Probably, some large direct-path reads are more subject to caching at filesystem or storage level. Especially for the blocks that were in the buffer cache and have been checkpointed just before the serial direct-path read. However the small reads are issued only when the block is not found in buffer cache, because they have not been read recently, then there is a low probability to find them in other caches. And in addition to that, when tempfiles are used for sorts or hash joins, they are probably cached at lower level as well.

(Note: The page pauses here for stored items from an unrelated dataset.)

-- ==== Sys2Proof/Machine/StateKeys.lean ====
section
/-! DEFINITION. The hidden state of the key store, the vault and tamper unit and the cipher, public-key and random engines
(14, 15). KSlot rows, the vault root, the calendar, the counters and the tamper log live in memory, where the spec puts
them. -/
namespace Sys2Proof.Machine

/-- KEY's copy of a slot: its state (0 EMPTY, 1 VALID, 2 BAD, 3 LOST), row bytes 0 to 23, the plaintext KEY field and the
tag (R596, R600 to R603). -/
structure KSlot where
  /-- 0 EMPTY, 1 VALID, 2 BAD, 3 LOST; row bytes 0 to 23, the unwrapped key, the row's tag (R596, R609) -/
  st : Nat := 0
  head : List Byte := []
  key : List Byte := []
  tag : List Byte := []
  deriving DecidableEq, Repr

/-- The key store beyond its registers. -/
structure KeySt where
  /-- the slots as KEY holds them (R609) -/
  slots : Tab KSlot := []
  /-- positions blown in the KU_FLOOR thermometer (R617) -/
  floorP : Nat := 0
  /-- symmetric slots for which CNT_LOW has been raised (R604) -/
  lowTold : Nat := 0
  /-- the key update in hand: its operation entries, counter and ring (R615) -/
  kuOps : List (List Byte) := []
  kuCounter : Nat := 0
  kuRing : Nat := 0
  /-- the slot the patrol checks next (R609) -/
  patrol : Nat := 0
  deriving DecidableEq, Repr

/-- The vault and tamper unit beyond its registers and its memory. -/
structure VltSt where
  /-- sources whose last sample differed (R618) -/
  differ : Nat := 0
  /-- the mesh's shift register -/
  lfsr : Nat := 0xACE1
  /-- sources whose event has been raised and not re-armed; ticks at which their condition went (R619) -/
  armedOff : Nat := 0
  absentAt : Tab Nat := []
  /-- steps of an ERASE response left for the next start (R622) -/
  eraseDue : Bool := false
  /-- LF32K cycles into the trim period (R624) -/
  trimCnt : Nat := 0
  /-- a VLT_POR has happened since the last start (R605) -/
  por : Bool := true
  /-- the calendar as each master latched it (R625) -/
  calLatch : Tab (Option (List Word)) := []
  deriving DecidableEq, Repr

/-- The message context of a CRY ring (R642 to R645). -/
structure CryCtx where
  /-- a message is open -/
  live : Bool := false
  /-- it ended through its slot or tamper, and CRY_CTX_LOST has told -/
  lost : Bool := false
  told : Bool := false
  /-- opcode, slot (0x100 without one) and key of the message -/
  op : Nat := 0
  slot : Nat := 0x100
  key : List Byte := []
  /-- GCM IV or CCM nonce (12 bytes) or CTR counter block (16 bytes) -/
  iv : List Byte := []
  /-- its additional authenticated data -/
  aad : List Byte := []
  /-- bytes so far: ciphertext (GCM), plaintext (CCM), message (CMAC, SHA, HMAC) -/
  msg : List Byte := []
  /-- data bytes so far -/
  pos : Nat := 0
  /-- CCM: total message bytes; DEC: the expected tag -/
  total : Nat := 0
  tag : List Byte := []
  deriving DecidableEq, Repr

/-- CRY, PKE and TRNG beyond their registers. -/
structure CrySt where
  /-- the message context of each CRY ring (R642) -/
  ctx : Tab CryCtx := []
  /-- ephemeral keys of the PKE rings: curve code and private key (R655) -/
  eph : Tab (Option (Nat × List Byte)) := []
  /-- the DRBG, once instantiated (R660, R661) -/
  drbg : Option Drbg := none
  /-- tick of the last seed (R662) -/
  seedAt : Nat := 0
  /-- ticks of the health failures (R658) -/
  fails : List Nat := []
  deriving DecidableEq, Repr

end Sys2Proof.Machine
end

But direct-path reads is a major partof multiblock reads i/o since the introduciton of serial direct-path read in 11g.
When you see that graph, you realize that you can’t run dbms_stats workload statistics just once because there is no relevant single period that is representative of the i/o workload.

MBRC

Here is the graph about the MBRC output of my query above. The orange value is the one calculated with the same formula as dbms_stats – not counting the blocks from direct.path reads.
And I’ve added the blue includes the direct-path reads, just to compare. You see that most of the time the actual number of block read is the maximum size set by db_file_multiblock_read_count:

statoltpmbrc.png

We immediately notice that the value that will comes from the dbms_stats formula and will be used by the optimizer is very small. And the value that measures all multiblock reads is high and reaches the maximum set by db_file_multiblock_read_count.

Which one is good then? Do you want that the CBO costs full table scan with that small value that is acurate only for buffered reads?

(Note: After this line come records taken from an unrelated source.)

/-- R823, R825, R837: the target stretches SCL while no suitable descriptor runs or the SAFE action holds. -/
def State.i2cStretch (s : State) (p : Nat) : State :=
  let serves := match (s.i2c p).target with
    | some rd => s.logging (i2cWin p) 1 (if rd then 0x19 else 0x18) && !s.safeHolds 6
    | none => true
  s.modReg (icA p A.I2C_STAT) (fun v => setBit v 1 (!serves))

/-- I2C_TARGET_ADDRESSED (R823, R825): a controller addresses `addr`, or the general call, to read or write. -/
def i2cTargetAddressed (p addr : Nat) (general rd : Bool) (s : State) : State :=
  let own := s.field (icA p A.I2C_OWN) 0 (if s.flag (icA p A.I2C_CTL) 5 then 10 else 7)
  let hit := if general then s.flag (icA p A.I2C_CTL) 4 && !rd else addr == own
  if s.i2cOn p && s.flag (icA p A.I2C_CTL) 1 && hit then
    (((s.modI2c p (fun x => { x with target := some rd })).modReg (icA p A.I2C_STAT) (fun v => setBit v 0 true)).i2cStretch p).raise
      ((i2cWin p).ringSource + 3)
  else s

/-- A target transfer ends at its STOP or repeated START. -/
def State.i2cTargetEnd (s : State) (p : Nat) : State :=
  (s.modI2c p (fun x => { x with target := none })).modReg (icA p A.I2C_STAT) (fun v => setBit (setBit v 0 false) 1 false)

/-- TGT_RX (R825): it starts; then a transfer that wrote `data` ends it. Bytes beyond LENGTH receive NACK. -/
def tgtRx (p : Nat) (data : List Byte) (s : State) : State :=
  let w := i2cWin p
  if ¬ (p < 2) then s
  else s.whenHand w 1 0x18 (fun s =>
    if (s.ring w 1).aux = 0 then (s.startLog w 1 0x18).i2cStretch p
    else if (s.i2c p).target = some false ∧ s.safeHolds 6 = false then
      let len := (s.dw w 1 1).toNat
      let got := data.take len
      let s1 := (s.putBytes (s.ring w 1).host (s.dw w 1 2).toNat got).i2cTargetEnd p
      (if len < data.length then s1.i2cErr p 3 else s1).finishDone w 1 (wd got.length)
    else s)

/-- TGT_TX (R825): it starts; then a transfer that read `k` bytes ends it. Beyond LENGTH the read returns 0xFF. -/
def tgtTx (p k : Nat) (s : State) : State :=
  let w := i2cWin p
  if ¬ (p < 2) then s
  else s.whenHand w 1 0x19 (fun s =>
    if (s.ring w 1).aux = 0 then (s.startLog w 1 0x19).i2cStretch p
    else if (s.i2c p).target = some true ∧ s.safeHolds 6 = false then
      let len := (s.dw w 1 1).toNat
      let out := s.viewBytes (s.ring w 1).host (s.dw w 1 2).toNat (min k len) ++ List.replicate (k - len) 0xFF#8
      ((s.modI2c p (fun x => { x with sent := out })).i2cTargetEnd p).finishDone w 1 (wd (min k len))
    else s)

/-! ## USB -/

/-- Changes the USB port's hidden state. -/
def State.modUsb (s : State) (f : Usb → Usb) : State := { s with ser := { s.ser with usb := f s.ser.usb } }

/-- The pull-up on D+ is connected (R826, R836). -/
def State.usbAttached (s : State) : Bool :=
  s.live .usb && s.flag A.USB_CTL 0 && s.flag A.USB_CTL 1 && decide (s.ser.usb.detachTo ≤ s.now) && s.clockRuns 20

/-- USB_STAT as a read shows it. -/
def State.usbStat (s : State) : Word := setBit (s.reg A.USB_STAT) 1 s.usbAttached

/-- The register of endpoint `e`. -/
def usbEpA (e : Nat) : Nat := if e = 0 then A.USB_EP0 else A.USB_EP (e - 1)

/-- MPS of endpoint `e`: 64 for EP0. -/
def State.usbMps (s : State) (e : Nat) : Nat := if e = 0 then 64 else s.field (usbEpA e) 0 7

/-- R829: may the transfer in hand on ring `n` run on endpoint `e`? Its failing status if not. -/
def State.usbJudge (s : State) (e : Nat) (isIn : Bool) : Option Nat :=
  if e = 0 then (if s.flag A.USB_EP0 11 then some 0x83 else none)
  else if !s.flag (usbEpA e) (if isIn then 8 else 9) then some 0x14
  else if s.flag (usbEpA e) (if isIn then 11 else 12) then some 0x83
  else none

/-- The endpoint of the transfer in hand. -/
def State.usbEndpoint (s : State) (n : Nat) : Nat := if n = 0 then 0 else fld (s.dw .usb n 4) 0 3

There are good reasons for it. Afterall, the CBO costs execution plan with a model that do not include several parameters such as the fact that blocks may be in cache, or that because of concurrency some blocks bust have lot of undo applied. So we can accept that the model do not include the fact that we can do serial direct path reads – which is a decision that depends on the same parameters (blocks in buffer cache and blocks modified).

And, by the way, all the physical reads done to tempfiles must not me accounted into the average MBRC because they have nothing to do with full table scans. They count to evaluate MREADTIM but not for MBRC. This is probably the main reason why dbms_stats do not consider ‘physical direct path read’.

Conclusion

What I wanted to proove here is that the SREADTIM, MREADTIM and MBRC, as they are gathered by dbms_stats WORKLOAD statistics, is not constant at all and depend a lot on the kind of workload that is occuring. Then you must at least check the value that were gathered. And better: check from the AWR history and set a relevant value manually. And keep in mind that there are a lot of improvements for multiblock reads that the CBO is not aware of: serial direct-path reads and – when in exadata – smart scans.

This is all about costing full table scans (and index fast full scans) vs. index access. That has always been difficult to handle (see my opinion about optimizer_index_cost_adj). Having relevant system statistics is of major importance.